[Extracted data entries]

-- ==== Sys2Proof/Laws/State.lean ====
section
/-!
SUPPORT. What each update of the chip leaves alone: one law for each field and update, and for the readers of registers, lanes and hubs.
-/

namespace Sys2Proof.Machine

variable (c : Chip)

/-! ### Chip.wr changes `regs` only -/

@[simp] theorem Chip.wr_cycle (a : Nat) (w : Word) : (c.wr a w).cycle = c.cycle := (rfl)
@[simp] theorem Chip.wr_now (a : Nat) (w : Word) : (c.wr a w).now = c.now := (rfl)
@[simp] theorem Chip.wr_staged (a : Nat) (w : Word) : (c.wr a w).staged = c.staged := (rfl)
@[simp] theorem Chip.wr_latch (a : Nat) (w : Word) : (c.wr a w).latch = c.latch := (rfl)
@[simp] theorem Chip.wr_lastRead (a : Nat) (w : Word) : (c.wr a w).lastRead = c.lastRead := (rfl)
@[simp] theorem Chip.wr_lanes (a : Nat) (w : Word) : (c.wr a w).lanes = c.lanes := (rfl)
@[simp] theorem Chip.wr_sw (a : Nat) (w : Word) : (c.wr a w).sw = c.sw := (rfl)
@[simp] theorem Chip.wr_snaps (a : Nat) (w : Word) : (c.wr a w).snaps = c.snaps := (rfl)
@[simp] theorem Chip.wr_cfg (a : Nat) (w : Word) : (c.wr a w).cfg = c.cfg := (rfl)
@[simp] theorem Chip.wr_nq (a : Nat) (w : Word) : (c.wr a w).nq = c.nq := (rfl)
@[simp] theorem Chip.wr_pmc (a : Nat) (w : Word) : (c.wr a w).pmc = c.pmc := (rfl)
@[simp] theorem Chip.wr_hubs (a : Nat) (w : Word) : (c.wr a w).hubs = c.hubs := (rfl)
@[simp] theorem Chip.wr_pw (a : Nat) (w : Word) : (c.wr a w).pw = c.pw := (rfl)
@[simp] theorem Chip.wr_tb (a : Nat) (w : Word) : (c.wr a w).tb = c.tb := (rfl)
@[simp] theorem Chip.wr_stage (a : Nat) (w : Word) : (c.wr a w).stage = c.stage := (rfl)
@[simp] theorem Chip.wr_stamps (a : Nat) (w : Word) : (c.wr a w).stamps = c.stamps := (rfl)
@[simp] theorem Chip.wr_tsq (a : Nat) (w : Word) : (c.wr a w).tsq = c.tsq := (rfl)
@[simp] theorem Chip.wr_tsqLost (a : Nat) (w : Word) : (c.wr a w).tsqLost = c.tsqLost := (rfl)
@[simp] theorem Chip.wr_bells (a : Nat) (w : Word) : (c.wr a w).bells = c.bells := (rfl)
@[simp] theorem Chip.wr_coll (a : Nat) (w : Word) : (c.wr a w).coll = c.coll := (rfl)
@[simp] theorem Chip.wr_ledger (a : Nat) (w : Word) : (c.wr a w).ledger = c.ledger := (rfl)
@[simp] theorem Chip.wr_ledgerNext (a : Nat) (w : Word) : (c.wr a w).ledgerNext = c.ledgerNext := (rfl)
@[simp] theorem Chip.wr_integ (a : Nat) (w : Word) : (c.wr a w).integ = c.integ := (rfl)
@[simp] theorem Chip.wr_optics (a : Nat) (w : Word) : (c.wr a w).optics = c.optics := (rfl)
@[simp] theorem Chip.wr_clears (a : Nat) (w : Word) : (c.wr a w).clears = c.clears := (rfl)
@[simp] theorem Chip.wr_real (a : Nat) (w : Word) : (c.wr a w).real = c.real := (rfl)
@[simp] theorem Chip.wr_aliasA (a : Nat) (w : Word) : (c.wr a w).alias_ = c.alias_ := (rfl)
@[simp] theorem Chip.wr_faultN (a : Nat) (w : Word) : (c.wr a w).faultN = c.faultN := (rfl)
@[simp] theorem Chip.wr_sagN (a : Nat) (w : Word) : (c.wr a w).sagN = c.sagN := (rfl)
@[simp] theorem Chip.wr_darkChip (a : Nat) (w : Word) : (c.wr a w).darkChip = c.darkChip := (rfl)
@[simp] theorem Chip.wr_clock (a : Nat) (w : Word) : (c.wr a w).clock = c.clock := (rfl)
@[simp] theorem Chip.wr_twin (a : Nat) (w : Word) : (c.wr a w).twin = c.twin := (rfl)
@[simp] theorem Chip.wr_orders (a : Nat) (w : Word) : (c.wr a w).orders = c.orders := (rfl)
@[simp] theorem Chip.wr_image (a : Nat) (w : Word) : (c.wr a w).image = c.image := (rfl)
@[simp] theorem Chip.wr_loading (a : Nat) (w : Word) : (c.wr a w).loading = c.loading := (rfl)
@[simp] theorem Chip.wr_bellWaits (a : Nat) (w : Word) : (c.wr a w).bellWaits = c.bellWaits := (rfl)
@[simp] theorem Chip.wr_bellApply (a : Nat) (w : Word) : (c.wr a w).bellApply = c.bellApply := (rfl)
@[simp] theorem Chip.wr_draws (a : Nat) (w : Word) : (c.wr a w).draws = c.draws := (rfl)
@[simp] theorem Chip.wr_lane (a : Nat) (w : Word) (y : Nat) : (c.wr a w).lane y = c.lane y := (rfl)
@[simp] theorem Chip.wr_hub (a : Nat) (w : Word) (y : Nat) : (c.wr a w).hub y = c.hub y := (rfl)
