/-! ### From a meaning to the next state -/

/-- A command whose chip leaves no trigger waiting answers a next state that differs from it in lanes, twin and draws at most. -/
theorem State.next_calm {i : Instr} {s : State} {c' c : Chip} (he : exec i s = .next (s.after c')) (hcc : c' = c) (hd : c.integ.due = []) :
    ∃ t, exec i s = .next t ∧ t.pending = s.pending ∧ ∃ x tw n, t.chip = { c with lanes := x, twin := tw, draws := n } := by
  subst hcc
  obtain ⟨x, tw, n, h⟩ := State.settled_eq s c' hd
  exact ⟨_, he, State.after_pending _ _, x, tw, n, by rw [State.after_chip, h]⟩

/-- The same for a chip that is not PAIRED: the next state holds exactly that chip. -/
theorem State.next_solo {i : Instr} {s : State} {c' c : Chip} (he : exec i s = .next (s.after c')) (hcc : c' = c) (hd : c.integ.due = []) (ht : s.chip.twinSt ≠ 2) :
    ∃ t, exec i s = .next t ∧ t.pending = s.pending ∧ t.chip = c := by
  subst hcc
  exact ⟨_, he, State.after_pending _ _, by rw [State.after_chip, State.settled_solo s c' hd ht]⟩

/-! ### Notices and the host event ring -/

/-- Staging a notice leaves firebreaks and ledgers alone. -/
theorem Chip.nqStage_integ (c : Chip) (d q : Nat) (e : BitVec 128) : (c.nqStage d q e).integ = c.integ := by
  unfold Chip.nqStage Chip.nqTurnAway; dsimp only; split <;> simp
theorem Chip.post_integ (c : Chip) (d ty sev die level block tile detail : Nat) : (c.post d ty sev die level block tile detail).integ = c.integ := by
  unfold Chip.post; split
  · rfl
  · dsimp only; split <;> split <;> simp [Chip.nqStage_integ]

/-- A vector signalled changes only its hub. -/
theorem Chip.signal_nq (c : Chip) (h v : Nat) : (c.signal h v).nq = c.nq ∧ (c.signal h v).integ = c.integ ∧ ∀ a, (c.signal h v).rd a = c.rd a := ⟨rfl, rfl, fun _ => rfl⟩

/-- An entry in the host event ring changes its hub and the ring's two registers. -/
theorem Chip.evqPush_frame (c : Chip) (h : Nat) (e : BitVec 128) : (c.evqPush h e).nq = c.nq ∧ (c.evqPush h e).integ = c.integ ∧
    ∀ a, a ≠ R.MGT_EVQ_PTR (hubDie h) → a ≠ R.MGT_EVQ_STAT (hubDie h) → (c.evqPush h e).rd a = c.rd a := by
  unfold Chip.evqPush; dsimp only
  generalize R.MGT_EVQ_PTR (hubDie h) = P; generalize R.MGT_EVQ_STAT (hubDie h) = S
  split
  · refine ⟨by simp, by simp, ?_⟩; intro a h1 h2; rw [Chip.incSat, Chip.rd_set_other _ _ _ h2]
  · split
    · obtain ⟨s1, s2, s3⟩ := Chip.signal_nq ((c.modHub h (fun x => { x with events := SMap.set (fun _ => 0) x.events (c.get P F.MGT_EVQ_PTR_HEAD % 4096) e })).set P F.MGT_EVQ_PTR_HEAD (c.get P F.MGT_EVQ_PTR_HEAD + 1)) h 62
      refine ⟨?_, ?_, ?_⟩
      · rw [s1, Chip.set_nq]; rfl
      · rw [s2, Chip.set_integ]; rfl
      · intro a h1 h2; rw [s3, Chip.rd_set_other _ _ _ h1]; rfl
    · refine ⟨?_, ?_, ?_⟩
      · rw [Chip.set_nq]; rfl
      · rw [Chip.set_integ]; rfl
      · intro a h1 h2; rw [Chip.rd_set_other _ _ _ h1]; rfl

> **PROBLEM DESCRIPTION**: Copy nothing beyond the line containing "c.staged := (rfl)". Transcribe exactly from the first line of the entries down to that line, inclusive.

> **WRITTEN RESPONSE**:
-- ==== Sys2Proof/Laws/State.lean ====
section
/-!
SUPPORT. What each update of the chip leaves alone: one law for each field and update, and for the readers of registers, lanes and hubs.
-/

namespace Sys2Proof.Machine

variable (c : Chip)

/-! ### Chip.wr changes `regs` only -/

@[simp] theorem Chip.wr_cycle (a : Nat) (w : Word) : (c.wr a w).cycle = c.cycle := (rfl)
@[simp] theorem Chip.wr_now (a : Nat) (w : Word) : (c.wr a w).now = c.now := (rfl)
@[simp] theorem Chip.wr_staged (a : Nat) (w : Word) : (c.wr a w).staged = c.staged := (rfl)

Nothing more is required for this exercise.